Shanghai cleans up after strongest storm in decades hits Chinese megacity
UPROOTED TREES
Authorities said 414,000 people across Shanghai had been evacuated to safer locations and tens of thousands of emergency personnel were on hand to be deployed.
Uprooted trees blocked off several roads in the city centre, AFP reporters saw, and the municipal news service said cars had been smashed by flying debris.
Many streets in the city’s former French Concession turned a vivid green, carpeted with the felled boughs and leaves of the quarter’s famous plane trees.
Bicycles and rubbish bags littered the road as clean-up crews and some delivery drivers persevered against the driving rain.
Navy veteran Tang Yongkui told AFP his years at sea had made him unafraid of storms, so he had gone outside to watch.

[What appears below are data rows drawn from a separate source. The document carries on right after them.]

-- Table 15-11
def sysRstCtrl := sys 0x0000
def sysRstCause := sys 0x0004
def sysRstCount := sys 0x0008
def sysWdog := sys 0x000C
def sysWdogCfg := sys 0x0010
def sysScratch (i : Nat) := sys (0x0020 + 4 * i)
def sysMboxPend (i : Nat) := sys (0x0040 + 4 * i)
def sysIrqPrio (n : Nat) := sys (0x8000 + 4 * n)
def sysIrqPend (i : Nat) := sys (0x8200 + 4 * i)
def sysIrqEn (x i : Nat) := sys (0x8400 + 0x20 * x + 4 * i)
def sysIrqThresh (x : Nat) := sys (0x8800 + 0x10 * x)
def sysIrqClaim (x : Nat) := sys (0x8804 + 0x10 * x)
def bootStat := boot 0x0000
def bootImgVer := boot 0x0004
def bootJumpTime := boot 0x0008
def bootXspiAddr := boot 0x0100
def bootXspiDst := boot 0x0108
def bootXspiLen := boot 0x0110
def bootXspiCmd := boot 0x0114
def bootXspiStat := boot 0x0118
def secStat := sec 0x0000
def secDeviceId := sec 0x0008
def secFloor (i : Nat) := sec (0x0010 + 4 * i)
def secDebug := sec 0x0020
def secRingBase := sec 0x0100
def secRingTail := sec 0x0108
-- Table 11-6
def clkCtrl := clk 0x0000
def clkStat := clk 0x0004
def clkIrqStat := clk 0x0008
def clkIrqEn := clk 0x000C
def clkTh := clk 0x0010
def clkGuard := clk 0x0014
def clkGuardEnd := clk 0x0018
def clkGroupSel (i : Nat) := clk (0x0020 + 4 * i)
def clkGroupFreq := clk 0x003C
def clkAlarm (i : Nat) := clk (0x0040 + 4 * i)
def clkTemp (k : Nat) := clk (0x0060 + 4 * k)
def clkTempMax := clk 0x0090
def clkChanges := clk 0x00A0
def clkLockFails := clk 0x00A4
def clkRefLosses := clk 0x00A8
def clkThrottleEvents := clk 0x00AC
def clkGuardDefers := clk 0x00B0
def clkDeadIsl := clk 0x00C0
def clkIslCtrl (i : Nat) := clk (0x1000 + 0x10 * i)
def clkIslStat (i : Nat) := clk (0x1004 + 0x10 * i)
def clkIslPause (i : Nat) := clk (0x1008 + 0x10 * i)
-- Table 12-9
def pwrCfg := pwr 0x0000
def pwrStat := pwr 0x0004
def pwrIrqStat := pwr 0x0008
def pwrIrqEn := pwr 0x000C
def pwrGroupSel (i : Nat) := pwr (0x0010 + 4 * i)
def pwrGroupTarget := pwr 0x0028
def pwrLastRefuse := pwr 0x0030
def pwrTransitions := pwr 0x0040
def pwrReversals := pwr 0x0044
def pwrDrainFails := pwr 0x0048
def pwrSwFaults := pwr 0x004C
def pwrIsoDrop := pwr 0x0050
def pwrDomCtrl (d : Nat) := pwr (0x1000 + 0x10 * d)
def pwrDomStat (d : Nat) := pwr (0x1004 + 0x10 * d)
def pwrDomInfo (d : Nat) := pwr (0x1008 + 0x10 * d)
-- the HLD_ map of the Rosemary chapter
def hldCtrl := hld 0x0000
def hldCfg := hld 0x0004
def hldTh := hld 0x0008
def hldThCrit := hld 0x000C
def hldStat := hld 0x0010
def hldSense := hld 0x0014
def hldIrqStat := hld 0x0018
def hldIrqEn := hld 0x001C
def hldStageBase := hld 0x0020
def hldStageLen := hld 0x0028
def hldStageRdy := hld 0x002C
def hldLedgerSrc := hld 0x0030
def hldSlotStat := hld 0x0038
def hldRestoreStat := hld 0x003C
def hldSaveSeq := hld 0x0040
def hldLastV := hld 0x0048
def hldArms := hld 0x0050
def hldRideThroughs := hld 0x0054
def hldCommits := hld 0x0058
def hldTorn := hld 0x005C
def hldLate := hld 0x0060
def hldSenseFaults := hld 0x0064
-- Table 3-10, THY_ rows
def thyLocal := thy 0x0000
def thyPtpSec := thy 0x0008
def thyPtpNs := thy 0x0010
def thyStat := thy 0x0014
def thyOffset := thy 0x0018
def vehPtpCfg := thy 0x001C
def thySteps := thy 0x0020
def thyMasterChg := thy 0x0024
-- Table 14-12
def sgeStat := sge 0x0000
def sgeIrqStat := sge 0x0004
def sgeIrqEn := sge 0x0008
def sgeWdog := sge 0x000C
def sgeHb := sge 0x0010
def sgeInboxMask (i : Nat) := sge (0x0020 + 4 * i)
def sgeWinBase (w : Nat) := sge (0x0030 + 0x10 * w)
def sgeWinSize (w : Nat) := sge (0x0038 + 0x10 * w)
def sgeLastPath := sge 0x0050
def sgeMaxPath := sge 0x0054
def sgeCcSel := sge 0x0058
def sgeCcVal := sge 0x005C
def sgeCcAdd := sge 0x0060
def sgeFrames := sge 0x0070
def sgeLsMismatch := sge 0x0074
def sgeWdogExp := sge 0x0078
def sgeLate := sge 0x007C
def sgeListDrop := sge 0x0080
def sgeTrackDrop := sge 0x0084
-- Table 10-9
def memDdrCfg := mem 0x0000
def memDdrStat := mem 0x0004
def memDdrUsable := mem 0x0008
def memScrub := mem 0x0010
def memErrLog := mem 0x0018
def memIrqStat := mem 0x0020
def memIrqEn := mem 0x0024
def memSramCe := mem 0x0030
def memSramUe := mem 0x0034
def memDdrCe := mem 0x0038
def memDdrUe := mem 0x003C
def memOffAccess := mem 0x0040
def memGuardDeny := mem 0x0044
def memScrubPasses := mem 0x0048
def memSliceCfg (c : Nat) := mem (0x0100 + 0x10 * c)
def memSliceStat (c : Nat) := mem (0x0104 + 0x10 * c)
def memSliceWmask (c i : Nat) := mem (0x0200 + 0x10 * c + 4 * i)
-- Table 5-13
def fabCtrl := fab 0x0000
def fabSlot := fab 0x0004
def fabGen := fab 0x0008
def fabHbStat := fab 0x000C
def fabEvtStat := fab 0x0010
def fabEvtEn := fab 0x0014
def fabThrottle := fab 0x0018
def fabRtSel := fab 0x0020
def fabRtData := fab 0x0024
def fabRtRemote := fab 0x0028
def fabCmapBase := fab 0x0030
def fabCmapSeq := fab 0x0038
def fabCmapCfg := fab 0x003C
def fabPlanBase := fab 0x0040
def fabVc2En (i : Nat) := fab (0x0050 + 4 * i)
def fabCcSel := fab 0x0060
def fabCcVal := fab 0x0064
def fabCcSet := fab 0x0068
def fabCcAdd := fab 0x006C
def fabCcUnder := fab 0x0070
def fabCcStat := fab 0x0074
def fabMalformed := fab 0x0080
def fabCrcErr := fab 0x0084
def fabNoroute := fab 0x0088
def fabTtlDrop := fab 0x008C
def fabVcDrop := fab 0x0090
def fabSeqDrop := fab 0x0094
def fabEccCe := fab 0x0098
def fabEccUe := fab 0x009C
def fabThrottleCyc := fab 0x00A0
def fabCcUnderEp := fab 0x00A4
def itdCtrl (f : Nat) := itd (0x0000 + 0x0100 * f)
def itdStat (f : Nat) := itd (0x0004 + 0x0100 * f)
def itdPeerId (f : Nat) := itd (0x0008 + 0x0100 * f)
def itdMalformed (f : Nat) := itd (0x0010 + 0x0100 * f)
def itdReplay (f : Nat) := itd (0x0014 + 0x0100 * f)
def itdRetrain (f : Nat) := itd (0x0018 + 0x0100 * f)
def itdCrcErr (f : Nat) := itd (0x001C + 0x0100 * f)
def itdWinDeny (f : Nat) := itd (0x0020 + 0x0100 * f)
def itdTxDiscard (f : Nat) := itd (0x0024 + 0x0100 * f)
def itdMoves (f : Nat) := itd (0x0028 + 0x0100 * f)
def itdConflictHits (f : Nat) := itd (0x002C + 0x0100 * f)
def itdOwnSrc (f : Nat) := itd (0x0030 + 0x0100 * f)
def itdCfg := itd 0x0400
def itdLearnSel := itd 0x0410
def itdLearnData := itd 0x0414
def itdConflictEid := itd 0x0418
def itdWinBase (w : Nat) := itd (0x0420 + 0x10 * w)
def itdWinSize (w : Nat) := itd (0x0428 + 0x10 * w)
-- Table 2-6
def camPortCtrl (p : Nat) := cam (0x0000 + 0x0100 * p)
def camPortStat (p : Nat) := cam (0x0004 + 0x0100 * p)
def camRxFrames (p : Nat) := cam (0x0008 + 0x0100 * p)
def camRunt (p : Nat) := cam (0x0010 + 0x0100 * p)
def camGiant (p : Nat) := cam (0x0014 + 0x0100 * p)
def camFcsErr (p : Nat) := cam (0x0018 + 0x0100 * p)
def camVlanDrop (p : Nat) := cam (0x001C + 0x0100 * p)
def camFragDrop (p : Nat) := cam (0x0020 + 0x0100 * p)
def camProtoDrop (p : Nat) := cam (0x0024 + 0x0100 * p)
def camPoolCfg := cam 0x0400
def camShedForce := cam 0x0404
def camShedStat := cam 0x0408
def camIrqStat := cam 0x0410
def camIrqEn := cam 0x0414
def camSlotCtrl (s : Nat) := cam (0x1000 + 0x0100 * s)
def camSlotStat (s : Nat) := cam (0x1004 + 0x0100 * s)
def camSlotCfg (s : Nat) := cam (0x1008 + 0x0100 * s)
def camSlotSize (s : Nat) := cam (0x100C + 0x0100 * s)
def camSlotDesc (s : Nat) := cam (0x1010 + 0x0100 * s)
def camSlotDemand (s : Nat) := cam (0x1018 + 0x0100 * s)
def camSlotRate (s : Nat) := cam (0x101C + 0x0100 * s)
def camSlotPktLost (s : Nat) := cam (0x1020 + 0x0100 * s)
def camSlotAuLost (s : Nat) := cam (0x1024 + 0x0100 * s)
def camSlotSkipFrames (s : Nat) := cam (0x1028 + 0x0100 * s)
def camSlotSkipGops (s : Nat) := cam (0x102C + 0x0100 * s)
def camSlotQDrop (s : Nat) := cam (0x1030 + 0x0100 * s)
def camSlotAuOversize (s : Nat) := cam (0x1034 + 0x0100 * s)
def camSlotRetries (s : Nat) := cam (0x1038 + 0x0100 * s)
def decStat (n : Nat) := dec (0x0000 + 0x0100 * n)
def decFrames (n : Nat) := dec (0x0004 + 0x0100 * n)
def decErr (n : Nat) := dec (0x0008 + 0x0100 * n)
def decResets (n : Nat) := dec (0x000C + 0x0100 * n)
def decReserve := dec 0x0800
-- Tables 3-10 and 3-13
def vehPortCtrl := veh 0x0000
def vehPortStat := veh 0x0004
def vehComidBase := veh 0x0008
def vehVsCfg := veh 0x000C
def vehVsSrc := veh 0x0010
def vehMdDst := veh 0x0014
def vehPdDst := veh 0x0018
def vehCabCfg := veh 0x001C
def vehViewCtrl := veh 0x0020
def vehViewDst := veh 0x0028
def vehRunt := veh 0x0030
def vehGiant := veh 0x0034
def vehProtoDrop := veh 0x0038
def vehTrdpDrop := veh 0x003C
def vehMdDrop := veh 0x0040
def vehMdQueue := veh 0x0044
def cabInStat := cab 0x0000
def cabInDeb (i : Nat) := cab (0x0004 + 4 * i)
def cabOutCmd := cab 0x0040
def cabSafeCut := cab 0x0044
def cabTest := cab 0x0048
def cabOutStat := cab 0x004C
def cabGpo := cab 0x0050
def encStat := enc 0x0000
def encIrqStat := enc 0x0004
def encIrqEn := enc 0x0008
def encBytes := enc 0x0010
def encFrames := enc 0x0018
def encDrop := enc 0x001C
def encIrap := enc 0x0020
-- Table 4-12
def bayCtrl := bay 0x0000
def bayCfg := bay 0x0004
def bayStat := bay 0x0008
def baySerial := bay 0x0010
def bayLifeGb := bay 0x0018
def bayLifePct := bay 0x001C
def bayMfg := bay 0x0020
def bayJrnSeq := bay 0x0028
def bayFree := bay 0x002C
def bayIrqStat := bay 0x0030
def bayIrqEn := bay 0x0034
def bayWrErr := bay 0x0040
def bayRdErr := bay 0x0044
def bayAuthFail := bay 0x0048
def baySurprise := bay 0x004C
def bayLateRemove := bay 0x0050
def bayReclaims := bay 0x0054
def bayClipsLost := bay 0x0058
-- Table 6-11
def pxcCoreCtrl (n : Nat) := pxc n 0x0000
def pxcCoreStat (n : Nat) := pxc n 0x0004
def pxcThrCtrl (n t : Nat) := pxc n (0x0010 + 0x40 * t)
def pxcThrStat (n t : Nat) := pxc n (0x0014 + 0x40 * t)
def pxcThrPc (n t : Nat) := pxc n (0x0018 + 0x40 * t)
def pxcThrBundles (n t : Nat) := pxc n (0x0020 + 0x40 * t)
def pxcThrStall (n t : Nat) := pxc n (0x0028 + 0x40 * t)
def pxcWinBase (n w : Nat) := pxc n (0x0100 + 0x20 * w)
def pxcWinSize (n w : Nat) := pxc n (0x0108 + 0x20 * w)
def pxcWinAttr (n w : Nat) := pxc n (0x0110 + 0x20 * w)
def pxcSwi (n : Nat) := pxc n 0x0200
def pxcIrqStat (n : Nat) := pxc n 0x0204
def pxcIrqEn (n : Nat) := pxc n 0x0208
def pxcIcacheLock (n : Nat) := pxc n 0x0210
def pxcSpCe (n : Nat) := pxc n 0x0220
def pxcSpUe (n : Nat) := pxc n 0x0224
def pxcIcPe (n : Nat) := pxc n 0x0228
def pxcRfPe (n : Nat) := pxc n 0x022C
-- the TAR_ map
def tarCfg (c : Nat) := tar c 0x0000
def tarPrio (c : Nat) := tar c 0x0004
def tarQmask (c : Nat) := tar c 0x0008
def tarStat (c : Nat) := tar c 0x000C
def tarFault (c : Nat) := tar c 0x0010
def tarFaultAddr (c : Nat) := tar c 0x0018
def tarIrqStat (c : Nat) := tar c 0x0020
def tarIrqEn (c : Nat) := tar c 0x0024
def tarSpill (c t : Nat) := tar c (0x0040 + 8 * t)
def tarInstr (c : Nat) := tar c 0x0100
def tarBusyCyc (c : Nat) := tar c 0x0108
def tarSteps (c : Nat) := tar c 0x0110
def tarParks (c : Nat) := tar c 0x0114
def tarSuspends (c : Nat) := tar c 0x0118
def tarAccSat (c : Nat) := tar c 0x011C
def tarTernBad (c : Nat) := tar c 0x0120
def tarWdog (c : Nat) := tar c 0x0124
-- the QNT_ map
def qntCfg (c : Nat) := qnt c 0x0000
def qntClipLimit (c : Nat) := qnt c 0x0004
def qntCommitList (c : Nat) := qnt c 0x0008
def qntCommit (c : Nat) := qnt c 0x0010
def qntStat (c : Nat) := qnt c 0x0014
def qntLastRerun (c : Nat) := qnt c 0x0018
def qntIrqStat (c : Nat) := qnt c 0x0020
def qntIrqEn (c : Nat) := qnt c 0x0024
def qntClips (c : Nat) := qnt c 0x0030
def qntEscapes (c : Nat) := qnt c 0x0034
def qntOverflows (c : Nat) := qnt c 0x0038
def qntRerunTrig (c : Nat) := qnt c 0x003C
def qntEscMiss (c : Nat) := qnt c 0x0040
def qntCommits (c : Nat) := qnt c 0x0044
-- Table 10-10
def dmaCtrl (c : Nat) := dma c 0x0000
def dmaStat (c : Nat) := dma c 0x0004
def dmaCfg (c : Nat) := dma c 0x0008
def dmaRingBase (c : Nat) := dma c 0x0010
def dmaRingSize (c : Nat) := dma c 0x0018
def dmaHead (c : Nat) := dma c 0x001C
def dmaTail (c : Nat) := dma c 0x0020
def haloRingBase (c : Nat) := dma c 0x0030
def haloRingSize (c : Nat) := dma c 0x0038
def haloHead (c : Nat) := dma c 0x003C
def haloTail (c : Nat) := dma c 0x0040
def dmaIrqStat (c : Nat) := dma c 0x0050
def dmaIrqEn (c : Nat) := dma c 0x0054
def dmaBytes (c : Nat) := dma c 0x0060
def dmaDescDone (c : Nat) := dma c 0x0068
def dmaErrors (c : Nat) := dma c 0x006C
def haloDescDone (c : Nat) := dma c 0x0070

“The wind was really strong … You couldn’t see the leaves on the trees, there was rain everywhere,” the 84-year-old said.
“But it seems in the end that Shanghai’s drainage is pretty good because by now there is no water left.”
Xiong Zhuowu, a doctor and resident of the northern Baoshan district, posted a video of a real estate agent’s sign being ripped away onto a roof in his compound.
“I feel quite nervous today, I’m constantly checking what the situation is out the window,” Xiong told AFP.
“The property management found some trees with loose roots downstairs and immediately called me to move my car.”
A government livefeed from Baoshan just after the typhoon hit showed ferocious winds ripping through a line of trees on the riverbank.